Hi-C data processing
Paired-end raw reads of the Hi-C libraries were processed using the HiC-Pro66 (v.3.0.0) Singularity container provided by HiC-Pro (https://github.com/nservant/HiC-Pro). Briefly, sequencing reads were first independently aligned to the reference human genome (hg38) using the Bowtie 2 (ref. 67) end-to-end algorithm and ‘-very-sensitive’ option. To rescue the unmapped chimeric fragments spanning the ligation junction, the ligation site was detected using an exact matching procedure; the 5′ fraction of the reads was aligned back to the reference genome. Unmapped reads, multimapped reads and singletons were then discarded. Each pair of aligned reads was then assigned to MboI restriction fragments. Read pairs from uncut DNA, self-circle ligation and PCR artifacts were filtered out and the valid read pairs involving two different restriction fragments were used to build the contact matrix. Valid read pairs were then binned at a 10-kb resolution. The binned contact matrix was then normalized using the iterative correction method68 to correct for biases such as GC content, mappability and effective fragment length in the Hi-C data.

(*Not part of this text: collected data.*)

/-- Resends of a port: every 8 bolts, 8 sends. Then, or where it cannot be sent, it is queued; after 8 sends it waits until the link next
comes up (R267, R272; DEDUCED, notes/assumptions/33.md). -/
def State.tdResend (s : State) (p : Nat) : State :=
  let up := s.tdCan p
  let l := s.bmy.tds
  seqAll (fun (e : TdOut × Nat) s =>
    let t := e.1
    let keep := fun (t : TdOut) (s : State) => s.modBmy (fun b => { b with tds := b.tds ++ [t] })
    if t.port ≠ p then keep t s
    else if t.sends = 0 then
      (if up ∧ t.at_ ≠ s.bolt then keep { t with sends := 1, at_ := s.bolt } (s.bmySend p t.msg) else keep t s)
    else if t.sends = 9 then keep (if up then t else { t with sends := 0 }) s
    else if since s.bolt t.at_ < 8 then keep t s
    else if 8 ≤ t.sends then s.tdQueue p (if up then 9 else 0) t.msg e.2
    else if ¬ up then s.tdQueue p 0 t.msg e.2
    else keep { t with sends := t.sends + 1, at_ := s.bolt } (s.bmySend p t.msg))
    (l.mapIdx (fun i t => (t, ((l.drop (i + 1)).filter (TdOut.queued p)).length))) (s.modBmy (fun b => { b with tds := [] }))

/-! ### Results (R271) -/

/-- Writes held results while the ring has room. -/
def State.bmyDrain : Nat → State → State
  | 0, s => s
  | n + 1, s =>
    match s.bmy.held, s.holder 2 0 with
    | r :: t, some w =>
      if s.svcStuck w (bmyA 0x90) (bmyA 0x94) (bmyA 0x98) (bmyA 0x9C) 128 then s
      else State.bmyDrain n (((s.ringWrite w (bmyA 0x90) (bmyA 0x94) (bmyA 0x98) r).modBmy (fun b => { b with held := t })).irq (bmyA 0) 1)
    | _, _ => s

/-- A result: written, held (up to 256), or dropped and counted. -/
def State.bmyResult (s : State) (r : List Byte) : State :=
  if 256 ≤ s.bmy.held.length then
    (s.setReg (bmyA 0xA0) (w32 ((s.rf (bmyA 0xA0) 0 16 + 1) % 2 ^ 16 + 2 ^ 16 * leAt r))).irq (bmyA 0) 0x20
  else State.bmyDrain 257 (s.modBmy (fun b => { b with held := b.held ++ [r] }))
where
  /-- TAG of a record. -/
  leAt (r : List Byte) : Nat := beAt r 0 2

/-- A result record (R271): the request with its hops resolved and the path's RNO. -/
def State.resultRec (s : State) (req : List Byte) (rno : Nat) (hops : List Byte) (result reason hidx att pver pfeat detail : Nat) : List Byte :=
  let r := putAt 24 (hops ++ (req.drop (24 + hops.length)).take (128 - hops.length)) (putAt 14 (beBytes 2 rno) (padTo 160 req))
  putAt 152 (beBytes 4 detail) (putAt 16 ([BitVec.ofNat 8 result, BitVec.ofNat 8 reason, BitVec.ofNat 8 hidx, BitVec.ofNat 8 att,
    BitVec.ofNat 8 pver, BitVec.ofNat 8 pfeat] ++ beBytes 2 s.bolt.toNat) r)

/-- A refusal result with the request's own hops. -/
def State.refusedRec (s : State) (req : List Byte) (rno reason hidx att detail : Nat) : List Byte :=
  s.resultRec req rno [] 2 reason hidx att 0 0 detail

/-! ### Heads (R271, R272) -/

/-- Reasons after which the head tries again (R263). -/
def retryReason (r : Nat) : Bool := decide (r = 2 ∨ r = 3 ∨ r = 0xD)

/-- Changes one head's entry. -/
def State.modHead (s : State) (rno : Nat) (f : HeadReq → HeadReq) : State :=
  s.modBmy (fun b => { b with heads := b.heads.map (fun h => if h.rno = rno then f h else h) })

/-- An attempt ended with a reason: a backoff, or the result (R272). -/
def State.headFail (s : State) (h : HeadReq) (reason hidx detail : Nat) : State :=
  if retryReason reason ∧ h.att + 1 < atLeast1 (s.rf (bmyA 0x40) 20 4) then
    let w := s.bolt + w32 (16 * (h.att + 1) + Config.backoff s.free % 16)
    { s.modHead h.rno (fun h => { h with waiting := some w }) with free := s.free + 1 }
  else
    (s.bmyResult (s.refusedRec h.req h.rno reason hidx h.att detail)).modBmy (fun b =>
      { b with heads := b.heads.filter (fun x => !decide (x.rno = h.rno)) })

/-- The live attempt of this device's own path. -/
def State.headOf (s : State) (orig rno att : Nat) : Option HeadReq :=
  if orig = s.devId then s.bmy.heads.find? (fun h => decide (h.rno = rno ∧ h.att = att ∧ h.waiting = none) && !h.done) else none

/-- A SETUP of the reservation still waits to be sent. -/
def PathRec.sends (r : PathRec) (e : Nat × Word × List Byte) : Bool :=
  decide (mType e.2.2 = 0x10 ∧ mOrig e.2.2 = r.orig ∧ mRno e.2.2 = r.rno ∧ mAtt e.2.2 = r.att)

/-- A holder loses its reservation to an older request (R265): a SETUP not yet forwarded is dropped, one that was is followed by
TEARDOWN. -/
def State.preempt (s : State) (r : PathRec) : State :=
  let s0 := (s.release r).incReg (bmyA 0x68)
  let s1 := if s.bmy.txq.any r.sends then s0.modBmy (fun b => { b with txq := b.txq.filter (fun e => !r.sends e) })
            else s0.tdAlong r r.att 2 0
  match r.inPort with
  | some p => s1.sendRefuse p r.orig r.rno 3 r.hidx r.att 0
  | none => match s1.headOf r.orig r.rno r.att with
    | some h => s1.headFail h 3 r.hidx 0
    | none => s1

/-! ### Commands and completions (R262) -/

/-- Writes the words of a command through window C of an engine. -/
def State.postWindowC (s : State) (fe : Bool) (op tag src dst : Nat) : State :=
  let w0 := w32 (op + 2 ^ 8 + 2 * 2 ^ 10 + tag * 2 ^ 16)
  seqAll (fun (e : Nat × Word) s => s.windowWrite fe 2 e.1 e.2)
    [(0, w0), (1, w32 src), (2, w32 dst), (3, 0), (4, 0), (5, 0), (6, 0), (7, 0)] s

/-- The next TAG of the agent. -/
def State.bmyTag (s : State) : Nat × State := (s.bmy.tag, s.modBmy (fun b => { b with tag := (b.tag + 1) % 2 ^ 16 }))

/-- Posts CONNECT or TCONNECT for each connection, CMT = 1; answers the TAGs. -/
def State.postConns (s : State) (thr : Bool) : List (Nat × Nat) → State × List Nat
  | [] => (s, [])
  | c :: t =>
    let (g, s1) := s.bmyTag
    let r := State.postConns (s1.postWindowC thr 0x01 g c.1 c.2) thr t
    (r.1, g :: r.2)

/-- Posts DISCONNECT or TDISCONNECT for each connection. -/
def State.postDisc (s : State) (r : PathRec) : State :=
  seqAll (fun c s => let (g, s1) := s.bmyTag
                     s1.postWindowC r.thr 0x02 g 0 c.2) r.conns s

/-- Replaces a record. -/
def State.modRec (s : State) (r : PathRec) (f : PathRec → PathRec) : State :=
  s.modBmy (fun b => { b with recs := b.recs.map (fun x => if x = r then f x else x) })

/-- A segment's connections are posted. -/
def State.postSegment (s : State) (r : PathRec) : State :=
  let (s1, tags) := s.postConns r.thr r.conns
  s1.modRec r (fun r => { r with posting := true, tags := tags })

/-- A failing completion (R262), or a CONFIRM while headless (R273). -/
def State.segmentFail (s : State) (r : PathRec) (reason detail : Nat) : State :=
  let s1 := (s.release r).tdAlong r r.att 1 0
  match r.inPort with
  | some p => s1.sendRefuse p r.orig r.rno reason r.hidx r.att detail
  | none => match s1.headOf r.orig r.rno r.att with
    | some h => s1.headFail h reason r.hidx detail
    | none => s1

/-- A segment is connected: CONFIRM upstream, or the head's result. -/
def State.segmentDone (s : State) (r : PathRec) : State :=
  let s1 := s.modRec r (fun r => { r with committed := true, posting := false, tags := [] })
  match r.inPort with
  | some p => s1.bmySend p (putAt 18 [BitVec.ofNat 8 (r.hidx - 1)] (putAt 1 [0x11] r.msg))
  | none => match s1.headOf r.orig r.rno r.att with
    | some h => (s1.modHead r.rno (fun h => { h with done := true })).bmyResult
        (s.resultRec h.req h.rno (r.msg.drop 40) 0 0 0 h.att (mPver r.msg) (mPfeat r.msg) 0)
    | none => s1

/-- All of a segment's commands have completed. -/
def State.segmentEnd (s : State) (r : PathRec) : State :=
  if r.bad = 0 then s.segmentDone r
  else if s.headless ∧ r.bad = 0x100 then s.segmentFail r 7 0
  else s.segmentFail r 0xA r.bad

/-- A completion with TAG and STATUS. -/
def State.completed (s : State) (tag status : Nat) : State :=
  match s.bmy.recs.find? (fun r => r.posting && decide (tag ∈ r.tags)) with
  | none => s
  | some r =>
    let r1 := { r with tags := r.tags.filter (fun t => !decide (t = tag)), bad := if r.bad = 0 then status else r.bad }
    let s1 := s.modRec r (fun _ => r1)
    if r1.tags = [] then s1.segmentEnd r1 else s1

/-- The next entry of an agent ring: TAG and STATUS, and HEAD advanced (R94, R95). -/
def State.agentEntry (s : State) (fe : Bool) : Option (Nat × Nat × State) :=
  let (base, size, tail, head, _) := ringRegs fe 2
  let sz := ringSize 6 16 (s.rf size 0 5)
  let a := (s.reg base).toNat + 16 * ((s.reg head).toNat % 2 ^ sz)
  if ringEmpty sz (s.reg tail).toNat (s.reg head).toNat ∨ s.winWaits (BitVec.ofNat 8 ((s.holder 2 0).getD 0)) a 16 then none
  else
    let bs := s.winBytes a 4
    some (leVal (bytesAt bs 0 2), leVal (bytesAt bs 2 1), (s.winTouch a 16).setReg head (w32 (ringNext sz (s.reg head).toNat)))

/-! ### SETUP (R261) -/

/-- The outcome of a SETUP here: refused, or a record and the message as this device passes it on. -/
def State.admitSetup (s : State) (inPort : Option Nat) (m : List Byte) : State × Steps PathRec :=
  let head := inPort.isNone
  let f := setupFlags m
  let thr := bit (BitVec.ofNat 8 f) 1
  let bidir := bit (BitVec.ofNat 8 f) 0
  let pre : Steps ((Nat × Nat) × (Nat × Nat) × List (Nat × Nat) × List PathRec) := do
    s.stepHops m head
    check (!s.headless) 7
    check (match inPort with | some p => s.rb (bmyA 0x5C) p | none => true) 0xC
    let a ← s.stepArrival m head
    let e ← s.stepEgress m
    let c ← s.stepConns thr bidir a.1 a.2 e.1 e.2
    let held ← s.stepFree thr c (mAge m) (mOrig m) (mRno m)
    .ok (a, e, c, held)
  match pre with
  | .error r => (s, .error r)
  | .ok (_, e, c, held) =>
    let t := seqAll (fun r s => s.preempt r) held s
    let post : Steps PathRec := do
      t.stepTenant thr c (mTenant m)
      check (decide (t.bmy.recs.length < 65536)) 9
      let ret ← t.stepNext m e.1
      let h := mkHop t.devId thr (match ret with | some (p, _) => p | none => 0) (e.1 / 10240) (e.1 / 160 % 64) (e.1 % 160)
        (if thr then e.2 else 127) (ret.map (·.2))
      let last := decide (mHidx m + 1 = mNhop m)
      let p := e.1 / 10240
      let pv := if mVer m = 1 ∧ !head then 1 else mPver m
      let pf := if mVer m = 1 ∧ !head then 0 else mPfeat m
      let m1 := putAt (40 + 8 * mHidx m) h (putAt 16 [BitVec.ofNat 8 f] m)
      let m2 := if last then putAt 26 [BitVec.ofNat 8 pf] (putAt 23 [BitVec.ofNat 8 pv] m1)
                else putAt 26 [BitVec.ofNat 8 (pf &&& (t.nbr p).featL)] (putAt 23 [BitVec.ofNat 8 (min pv (t.nbr p).vl)] m1)
      .ok { orig := mOrig m, rno := mRno m, att := mAtt m, thr := thr, conns := c, inPort := inPort,
            outPort := if last then none else some p, hidx := mHidx m, age := mAge m, at_ := t.bolt, msg := m2 }
    (t, post)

To identify TADs, we used TopDom (v.0.0.2)69, which efficiently discovers boundaries between self-associating territories of chromatin. TopDom has a single parameter w, which defines the window size used to measure the degree of association between regions upstream and downstream from a bin. To optimize this parameter, we compared estimates of the Pearson’s correlation coefficient between bins defined as being within a TAD across a range of inputs and selected the w parameter that yielded the highest median correlation. We then identified A and B compartments using HiTC (v.1.34.0)70 with default parameters. Absent A and B calls refer to the pca.hic function returning an NA value.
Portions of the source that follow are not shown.